A encíclica reconhecia sua justa aplicação, declarando legítimo para o estudo o uso não somente do Antigo Testamento, mas também no Novo. “Hoje, além disso, esta arte – explicou o Papa – que costuma ser chamada de crítica textual e nas edições dos autores profanos é empregada com grande exaltação e iguais resultados, aplica-se com pleno direito aos Livros Sagrados, precisamente pela reverência devida à Palavra de Deus.” E acrescenta: “O objetivo daquele é, de fato, devolver o texto sagrado, com a maior precisão possível, ao seu conteúdo primitivo, purgando-o das deformações introduzidas pelos erros dos copistas e livrando-o das anotações e lacunas, da transposição de palavras, das repetições e de outros defeitos de todo gênero, que nos escritos transmitidos à mão durante muitos séculos costumam infiltrar-se” (AAS, XXXV, 1943, p. 336).

A terceira encíclica que eu gostaria de mencionar é a Mediador Dei, dedicada à liturgia, publicada no dia 20 de novembro de 1947. Com este documento, o servo de Deus deu impulso ao movimento litúrgico, insistindo no “elemento essencial do culto”, que “deve ser o interior: é necessário, de fato, viver sempre em Cristo, dedicar-se por completo a Ele, para que n’Ele, com Ele e por Ele se dê glória ao Pai. A sagrada Liturgia requer que estes dois elementos estejam intimamente ligados. (...) De outra maneira, a religião se converte em um formalismo sem fundamento e sem conteúdo”. Não podemos, além disso, não mencionar o impulso notável que este pontífice imprimiu à atividade missionária da Igreja com as encíclicas Evangelii praecones (1951) e Fidei donum (1957), destacando o dever de cada comunidade de anunciar o Evangelho aos povos, como o Concílio Vaticano II fará com valente vigor. Da mesma forma, o Papa Pacelli demonstrou seu amor às missões desde o começo do seu pontificado, quando, em outubro de 1939, havia querido consagrar pessoalmente 12 bispos de países de missão, entre os quais havia um indiano, um chinês, um japonês, o primeiro bispo africano e o primeiro bispo de Madagascar. Uma das suas constantes preocupações pastorais foi, por último, a promoção do papel dos leigos, para que a comunidade eclesial pudesse aproveitar todos os recursos e energias disponíveis. Também por este motivo a Igreja e o mundo lhe agradecem.
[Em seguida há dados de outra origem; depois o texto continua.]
-- ==== Sys2Proof/Laws/PerInstr.lean ====
section
/-! SUPPORT. What is said of each instruction as syntax, one lemma per constructor: its word, if it has one, is not the zero word and
its opcode is assigned (R52, R56). -/

namespace Sys2Proof.Laws.Encoding

/-- The word of a well-formed instruction is not zero and its opcode is a row of the opcode table. -/
def Statement (i : Instr) : Prop :=
  i.wf = true → ∀ w, encodeWord i = some w → w ≠ 0 ∧ (findRow (opcode w).toNat (rowsOf ((opcode w).toNat / 128))).isSome = true

/-- The same from the word's shape. -/
theorem ofT {i : Instr} {op : Nat} {d a b : Reg} (hw : encodeWord i = some (wordT op d a b)) (h : i.wf = true → BitVec.ofNat 11 op ≠ 0 ∧
    (findRow (BitVec.ofNat 11 op).toNat (rowsOf ((BitVec.ofNat 11 op).toNat / 128))).isSome = true) : Statement i := by
  intro hi w h'
  rw [hw] at h'
  cases h'
  rw [opcode_wordT]
  exact ⟨wordT_ne _ _ _ _ (h hi).1, (h hi).2⟩

theorem ofM {i : Instr} {op : Nat} {l : BitVec 21} (hw : encodeWord i = some (wordM op l)) (h : i.wf = true → BitVec.ofNat 11 op ≠ 0 ∧
    (findRow (BitVec.ofNat 11 op).toNat (rowsOf ((BitVec.ofNat 11 op).toNat / 128))).isSome = true) : Statement i := by
  intro hi w h'
  rw [hw] at h'
  cases h'
  rw [opcode_wordM]
  exact ⟨wordM_ne _ _ (h hi).1, (h hi).2⟩

theorem ofNone {i : Instr} (hw : encodeWord i = none) : Statement i := by
  intro _ w h
  rw [hw] at h
  cases h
Queridos irmãos e irmãs, enquanto rezamos para que prossiga felizmente a causa da beatificação do servo de Deus Pio XII, é bom recordar que a santidade foi o seu ideal, ideal que ele propôs a todos. Por isso, impulsionou as causas de beatificação e de canonização de pessoas pertencentes a povos diversos, representantes de todos os estados de vida, funções e profissões, reservando um grande espaço às mulheres. E foi precisamente a Maria, a Mulher da Salvação, que ele indicou como sinal de esperança segura para a humanidade quando proclamou o dogma da Assunção durante o Ano Santo de 1950. Neste nosso mundo, como também naquele momento, repleto de preocupações e angústias pelo seu futuro; neste mundo, onde, talvez mais do que então, o afastamento de muitos da verdade e da virtude deixa entrever cenários privados de esperança, Pio XII nos convida a dirigir nosso olhar a Maria, em sua assunção à glória celeste. Convida-nos a invocá-la com confiança, para que nos faça apreciar cada vez mais o valor da vida na terra e nos ajude a dirigir o olhar à meta verdadeira à qual todos nós estamos destinados: essa vida eterna que, como assegura Jesus, já possui quem escuta e segue a sua palavra. Amém!